Monday, February 24, 2014

Persona Non Grata: Persona nonsensical

Can you name any well-known people who were declared persona non grata? If not, then let me offer you a few (well, three anyway): Kurt Waldheim (allegations of Nazi war crimes and so given persona non grata status in the US among other countries); Queen Victoria Eugenie of Spain (the Italians booted her out in 1942 because she had sympathies with the Allies); Jörg Haider (the Israelis declared him non grata for fairly obvious reasons).

Persona non grata is used in diplomatic circles. The Vienna Convention says that a state may "at any time and without having to explain its decision" declare a member of diplomatic staff persona non grata, a declaration that usually leads to expulsion from a country. Persona non grata, by definition (diplomatic definition at any rate), has to apply to someone from another country. It cannot apply to someone from one's own country. Except in Spain, or specifically the Balearics, where it does.

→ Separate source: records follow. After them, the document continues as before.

-- ==== Sys2Proof/Laws/Sequencer.lean ====
section
/-! SUPPORT. What the sequencer's operations can do, said once. -/

namespace Sys2Proof.Machine

/-- All that a tick can do. -/
theorem State.seqTick_cases (s : State) :
    (s.seq.run = false ∧ s.seqTick = s) ∨
    (s.seq.run = true ∧ s.seq.elapsed.toNat + 1 < s.seq.interval.toNat ∧
      s.seqTick = { s with seq := { s.seq with elapsed := s.seq.elapsed + 1#32 } }) ∨
    (s.seq.run = true ∧ s.seq.interval.toNat ≤ s.seq.elapsed.toNat + 1 ∧
      s.seqCfg.passes.toNat ≠ 0 ∧
      (s.seq.shown + 1#32).toNat = s.seq.n.toNat * s.seqCfg.passes.toNat ∧
      s.seqTick = s.seqFinish (s.seq.shown + 1#32)) ∨
    (s.seq.run = true ∧ s.seq.interval.toNat ≤ s.seq.elapsed.toNat + 1 ∧
      ¬ (s.seqCfg.passes.toNat ≠ 0 ∧
        (s.seq.shown + 1#32).toNat = s.seq.n.toNat * s.seqCfg.passes.toNat) ∧
      s.seqTick = s.seqNextFrame (s.seq.shown + 1#32)) := by
  unfold State.seqTick State.seqBoundary
  cases hr : s.seq.run with
  | false => simp
  | true =>
    by_cases he : s.seq.elapsed.toNat + 1 < s.seq.interval.toNat
    · simp [he]
    · by_cases hp : s.seqCfg.passes.toNat ≠ 0 ∧
        (s.seq.shown + 1#32).toNat = s.seq.n.toNat * s.seqCfg.passes.toNat
      · exact .inr (.inr (.inl ⟨rfl, by omega, hp.1, hp.2, by
          rw [if_neg (by simp), if_neg he, if_pos hp]⟩))
      · exact .inr (.inr (.inr ⟨rfl, by omega, hp, by
          rw [if_neg (by simp), if_neg he, if_neg hp]⟩))

/-- When a sequencer START is accepted. -/
theorem State.seqRefusal_eq_zero {s : State} :
    s.seqRefusal = 0 ↔ s.cfg.frames.toNat ≠ 0 ∧ s.cfg.canvasW.toNat ≠ 0 ∧ s.cfg.canvasH.toNat ≠ 0 ∧
      s.seqCfg.base.toNat + s.cfg.frames.toNat * s.cfg.canvasW.toNat * s.cfg.canvasH.toNat
        ≤ s.params.lmemSize := by
  unfold State.seqRefusal
  split_ifs <;> simp_all
  omega

theorem State.seqRefusal_le (s : State) : s.seqRefusal ≤ 3 := by
  unfold State.seqRefusal
  split_ifs <;> omega

/-- All that a sequencer START can do. -/
theorem State.seqStart_cases (s : State) :
    (s.seqRefusal = 0 ∧ s.seqStart = s.seqStop.seqLatch) ∨
    (s.seqRefusal ≠ 0 ∧ s.seqStart = s.seqStop.seqRefuse s.seqRefusal) := by
  unfold State.seqStart
  split
  · exact .inl ⟨‹_›, rfl⟩
  · exact .inr ⟨‹_›, rfl⟩

theorem seqIntervalOf_pos (d n m : Nat) : 1 ≤ seqIntervalOf d n m := by
  unfold seqIntervalOf; omega

/-- The interval fits its register: it is at most max(D, MIN, 1) (00_scope.md R11). -/
theorem seqIntervalOf_le {d n m : Nat} (hn : 1 ≤ n) : seqIntervalOf d n m ≤ max (max d m) 1 := by
  have h : (d + n - 1) / n ≤ d := by
    rw [← Nat.lt_succ_iff, Nat.div_lt_iff_lt_mul (by omega)]
    have : d * 1 ≤ d * n := Nat.mul_le_mul_left d hn
    rw [Nat.succ_mul]
    omega
  unfold seqIntervalOf
  omega

/-- The latched interval as a number. -/
theorem State.seqLatch_interval_toNat (s : State) (hn : s.cfg.frames.toNat ≠ 0) :
    s.seqLatch.seq.interval.toNat =
      seqIntervalOf s.seqCfg.duration.toNat s.cfg.frames.toNat s.seqCfg.minInterval.toNat := by
  have h := seqIntervalOf_le (d := s.seqCfg.duration.toNat) (m := s.seqCfg.minInterval.toNat)
    (Nat.one_le_iff_ne_zero.2 hn)
  have h1 := s.seqCfg.duration.isLt
  have h2 := s.seqCfg.minInterval.isLt
  simp only [State.seqLatch, BitVec.toNat_ofNat]
  rw [Nat.mod_eq_of_lt (by omega)]

end Sys2Proof.Machine
end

When countries engage in a spot of non-grata-ing, there is usually a tit-for-tat response. You make our chap persona non grata, we'll make your chap persona non grata. So there. The Balearic Parliament has managed to introduce the same principle, substituting left and right for country X and country Y. Even by its pretty low standards, the parliament has plumbed even greater depths of stupidity by entering into a tit-for-tat non-grata-ing carry-on.

The background is of course oil, the subject which dare not speak its name with any modicum of measured debate, and the last place you will get any measured debate is the parliamentary playground. David Abril is the leader of the merged Iniciativa d'Esquerres (initiative of the lefts) and Els Verds de Mallorca (greens). This merged entity forms part of the Més per Mallorca coalition. Eco-socalism is an ideology to which David is partial and as such you would imagine - and you would be right - that he isn't overly keen on oil companies drilling ruddy great holes in the seabed near to the Balearics. As part of the parliamentary debate (if one can call it that) about oil exploration, David called for national energy minister José Manuel Soria to be declared persona non grata.

Having done so, the tit-for-tat started, the Partido Popular's spokesperson, Mabel Cabrer, calling for not one, not two, but three politicians from the left to also be declared persona non grata. They were, in descending order of importance, former prime minister José Luis Rodríguez Zapatero, former president of the Balearics, Francesc Antich, and ex-minister for the environment in the Balearics, Gabriel Vicens. Why was she picking on this triumvirate? Because it's all their fault, this oil malarkey. Nasty, horrid socialists that they are. Nothing to do with us in the PP or with nice Sr. Soria. And in fingering Vicens, Mabel struck a deep wound in David's eco-socialist heart, as Gabriel is of a similar bent and a member of the PSM Mallorcan socialists, one part of the Més fraternity.

What neither David nor Mabel was able to explain was quite how persona non grata status might work in practice, especially where Antich and Vicens are concerned. As they both live in Mallorca, would it be the intention to force them into exile to Benidorm or somewhere? But of course, silly me, persona non grata doesn't really mean what it normally means (at least I don't think it does). It is a yah-boo, sucks to you, we're going to ignore you type of persona non grata; a sending to Coventry persona non grata, always assuming that Coventry doesn't invoke the Vienna Convention.

In fact, the resort to the non-grata mechanism is pretty common; so common that it is utterly meaningless. Just as an example, President Bauzá and agriculture/environment/transport ministerial supremo Gabriel Company both copped for some non-grata-ing from the train platform in Mallorca's Llevant region last year. This wasn't an actual platform because there are no platforms and there are no trains, which was the whole point; a group (the platform) in favour of the train that will not run from Manacor to Artà wanted Bauzá and Company to be declared personas non gratas, which presumably meant that they would get a frosty reception were they to set foot in Son Servera, Sant Llorenç or Artà ever again.

The calls in parliament were, as with other similar demands for persona non grata, pretty puerile and they also obscured whatever sensible discussion there may have been on the oil business. But as we know, there is very little that is sensible, just name-calling and tit-for-tat posturing in what - the parliament - is supposed to be the islands' premier debating chamber. That it is not, and so lamentable is its attempts at debate that perhaps the whole lot of them should be declared persona non grata.